**Your goal:**
Check every line of the data and copy the ones where "setRf" appears.

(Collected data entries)
/-! ## Acknowledgement and echo -/

/-- Frames after the one that ACK_SEQ names; all when it names none. -/
def afterAck (n : Nat) (l : List HFrame) : List HFrame :=
  if l.any fun f => f.1 = n then ((l.dropWhile fun f => decide (f.1 ≠ n)).drop 1) else l

/-- ACK: frames are acknowledged, credits come back, NAK asks for a replay (R376). -/
def haulAckFrame (s : Side) (q ackSeq credits : Nat) (nak : Bool) (d : Dev) : Dev :=
  if !d.receiving s q then d else
  let d := d.modQuad s q fun x =>
    { x with replay := afterAck ackSeq x.replay, credits := min 64 (x.credits + credits) }
  (if nak then d.replayFrames s q else d).haulFlush s q

/-- CREDIT_RESET (R391). -/
def haulCreditReset (s : Side) (q : Nat) (d : Dev) : Dev := if d.receiving s q then d.creditsReset s q else d

/-- ECHO: its reply is due 64 SC cycles later (R378). -/
def haulEcho (s : Side) (q : Nat) (cookie : BitVec 64) (d : Dev) : Dev :=
  if !d.receiving s q then d else d.modQuad s q fun x => { x with echoes := x.echoes ++ [cookie] }

/-- ECHO_REPLY_SEND: the oldest ECHO is answered (R378). -/
def haulEchoReplySend (s : Side) (q : Nat) (d : Dev) : Dev :=
  if !d.receiving s q then d else
  match (d.quad s q).echoes with
  | [] => d
  | c :: rest => (d.modQuad s q fun x => { x with echoes := rest }).haulOut s q ftEchoReply [c.toNat]

/-- ECHO_REPLY: the round trip sets MEASURED (R378). -/
def haulEchoReply (s : Side) (q roundTrip : Nat) (d : Dev) : Dev :=
  if d.receiving s q then d.setMeasured s q roundTrip else d

/-! ## Cascade time and fire (R378 to R382) -/

/-- HAUL_CASCADE.DOWN. -/
def Dev.downQuads (d : Dev) : List Nat := quads.filter fun q => (d.rf 0 .haulCascade 0 7 4).testBit q

def Dev.isMaster (d : Dev) : Bool := d.rf 0 .haulCascade 0 2 2 = 1

/-- A frame goes to every downstream quad. -/
def Dev.toDown (d : Dev) (ft : Nat) (fields : List Nat) : Dev := d.downQuads.foldl (fun d q => d.haulPost .w q ft fields) d

/-- Effective latency of a quad: MEASURED + ADJ, with ADJ signed (R378). -/
def Dev.latency (d : Dev) (s : Side) (q : Nat) : Int :=
  (d.rf s.code .haulRxLat q 11 0 : Int) + sgn 1 (d.rf s.code .haulRxLat q 23 16)

/-- TIME: a non-master takes the cascade time from its upstream quad and sends its own on (R379). -/
def haulTime (s : Side) (r : HaulRx) (t : BitVec 64) (d : Dev) : Dev :=
  match d.haulReceive s r ftTime with
  | (d, false) => d
  | (d, true) =>
    let q := r.quad.val
    if d.isMaster ∨ d.rf 0 .haulCascade 0 1 0 ≠ q then d else
    let v : BitVec 64 := BitVec.ofInt 64 ((t.toNat : Int) + d.latency .w q)
    Dev.toDown { d with casc := { d.casc with ctime := v } } ftTime [v.toNat]

/-- A cascade fire at T reaches this module: both halves are named. -/
def Dev.cascadeFire (d : Dev) (t : BitVec 64) : Dev := { d with casc := { d.casc with fires := d.casc.fires ++ [(t, 3)] } }

/-- HAUL_FIRE: FIRE is forwarded downstream; one less than 64 SC cycles before its T fires nothing (R380, R382). -/
def haulFire (s : Side) (r : HaulRx) (t : BitVec 64) (d : Dev) : Dev :=
  match d.haulReceive s r ftFire with
  | (d, false) => d
  | (d, true) =>
    let d := d.toDown ftFire [t.toNat]
    if t.toNat < d.casc.ctime.toNat + 64 then d.raise .w blkHaul 2 else d.cascadeFire t

/-- The master starts a cascade fire at the present cascade time plus HAUL_FIRE_LEAD (R380). -/
def Dev.startCascade (d : Dev) : Dev :=
  let t := d.casc.ctime + BitVec.ofNat 64 (d.rf 0 .haulFireLead 0 15 0)
  (d.toDown ftFire [t.toNat]).cascadeFire t

/-- A write of HAUL_CTRL: TIME_SYNC and FIRE_TX, on the master only (R379, R380). -/
def Dev.haulCtrl (d : Dev) (v : Word) : Nat × Dev :=
  let sync := v.getLsbD 0
  let fire := v.getLsbD 1
  if (sync || fire) && !d.isMaster then (stWrong, d) else
  let d := if sync then d.toDown ftTime [d.casc.ctime.toNat] else d
  (stOk, if fire then d.startCascade else d)

/-! ## Cascade flags (R383) -/

/-- Incoming flags take the values of a frame. -/
def Dev.applyFlags (d : Dev) (s : Side) (mask values : BitVec 8) : Dev :=
  let old : BitVec 8 := BitVec.ofNat 8 (d.rf s.code .haulFlagIn 0 7 0)
  d.setRf s.code .haulFlagIn 0 7 0 ((old &&& ~~~mask) ||| (values &&& mask)).toNat

/-- FLAG: the values apply at the receiving half's own burst SC cycle A; a frame after A applies at once and is late. Flags
for a half that is neither ARMED nor in a burst go nowhere (log entry 22). -/
def haulFlag (s : Side) (r : HaulRx) (a : Nat) (mask values : BitVec 8) (d : Dev) : Dev :=
  match d.haulReceive s r ftFlag with
  | (d, false) => d
  | (d, true) =>
    let f := (d.half s).face
    if !f.active then d
    else if f.bursting && decide (a + 48 < f.burst.cycle) then
      ((d.applyFlags s mask values).bump s.code .haulFlagIn 0 31 16).raise s blkHaul 3
    else d.mod s fun h => { h with haul := { h.haul with flags := h.haul.flags ++ [(a, mask, values)] } }

/-- FLAG_APPLY: the half's burst reaches the earliest apply cycle that waits. -/
def flagApply (s : Side) (d : Dev) : Dev :=
  let l := (d.half s).haul.flags
  if !(d.half s).face.bursting then d else
  match l with
  | [] => d
  | x :: rest =>
    let first := rest.foldl (fun m y => if y.1 < m.1 then y else m) x
    (d.mod s fun h => { h with haul := { h.haul with flags := l.erase first } }).applyFlags s first.2.1 first.2.2

/-- Flags at a fire are 0 (R383). -/
def Dev.clearFlags (d : Dev) (s : Side) : Dev := d.setRf s.code .haulFlagIn 0 7 0 0

/-! ## Alignment of modules (R384, R385) -/

/-- A write of HAUL_XMOD: only while no half is ARMED, RUNNING, DRAINING or arming. A new PHASE starts the phase move and
loses the alignment; ALIGNED stores TW's present FACE_FIRE_OFFSET. -/
def Dev.xmodWrite (d : Dev) (v : Word) : Nat × Dev :=
  if d.west.locked || d.east.locked then (stWrong, d) else
  let phase := if 9999 < fld v 13 0 then d.rf 0 .haulXmod 0 13 0 else fld v 13 0
  if phase ≠ d.rf 0 .haulXmod 0 13 0 then
    let d := (d.setRf 0 .haulXmod 0 13 0 phase).xmodLost
    (stOk, { d with clk := { d.clk with phaseBusy := true } })
  else if v.getLsbD 16 then
    (stOk, (d.setRf 0 .haulXmod 0 16 16 1).setRf 0 .haulXmodRef 0 15 0 (d.rf 0 .faceFireOffset 0 15 0))
  else (stOk, d.setRf 0 .haulXmod 0 16 16 0)

/-- PHASE_MOVE_COMPLETE: the grid delay of HAUL_XMOD.PHASE is in force (R384, R432). -/
def phaseMoveComplete (d : Dev) : Dev :=
  { d with clk := { d.clk with phaseBusy := false, phase := d.rf 0 .haulXmod 0 13 0 } }

/-- FACE_FIRE_OFFSET has moved more than 1.0 ps from HAUL_XMOD_REF (R385). -/
def Dev.offsetMoved (d : Dev) : Bool :=
  decide (8 < (sgn 2 (d.rf 0 .faceFireOffset 0 15 0) - sgn 2 (d.rf 0 .haulXmodRef 0 15 0)).natAbs)

/-- The alignment is judged again after a sweep (R385). -/
def Dev.xmodCheck (d : Dev) : Dev := if d.offsetMoved then d.xmodLost else d

/-- A write of HAUL_RX_LAT: ADJ (R378, R385). -/
def Dev.adjWrite (d : Dev) (s : Side) (q : Nat) (v : Word) : Nat × Dev :=
  (stOk, (d.setRf s.code .haulRxLat q 23 16 (fld v 23 16)).xmodLost)

/-- A write of HAUL_CASCADE (R379, R385). -/
def Dev.cascadeWrite (d : Dev) (v : Word) : Nat × Dev :=
  (stOk, (d.setRg 0 .haulCascade 0 (pack [(8, fld v 8 8), (4, fld v 7 4), (2, fld v 2 2), (0, fld v 1 0)])).xmodLost)

/-! ## What arming requires (R388) -/

/-- ARM of a half that receives relay: its plan permits Haul fire, and LAG covers the latency of every relay quad. -/
def Dev.relayReady (d : Dev) (s : Side) : Bool :=
  !d.relayed s || ((PlanImg.fireSrc (d.half s).planRd).testBit 1 &&
    quads.all fun q => decide (d.latency s q + 160 ≤ (d.rf s.code .haulRelay 0 27 16 : Int)))

/-- RELAY_FRAME_CLOSE: 15 issues, or 64 SC cycles after the first (R387). -/
def relayFrameClose (s : Side) (q : Nat) (d : Dev) : Dev := if d.relays s then d.relayClose s q else d

end Sys2Proof.Machine
end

**The answer:**
  d.setRf s.code .haulFlagIn 0 7 0 ((old &&& ~~~mask) ||| (values &&& mask)).toNat
def Dev.clearFlags (d : Dev) (s : Side) : Dev := d.setRf s.code .haulFlagIn 0 7 0 0
    let d := (d.setRf 0 .haulXmod 0 13 0 phase).xmodLost
    (stOk, (d.setRf 0 .haulXmod 0 16 16 1).setRf 0 .haulXmodRef 0 15 0 (d.rf 0 .faceFireOffset 0 15 0))
  else (stOk, d.setRf 0 .haulXmod 0 16 16 0)
  (stOk, (d.setRf s.code .haulRxLat q 23 16 (fld v 23 16)).xmodLost)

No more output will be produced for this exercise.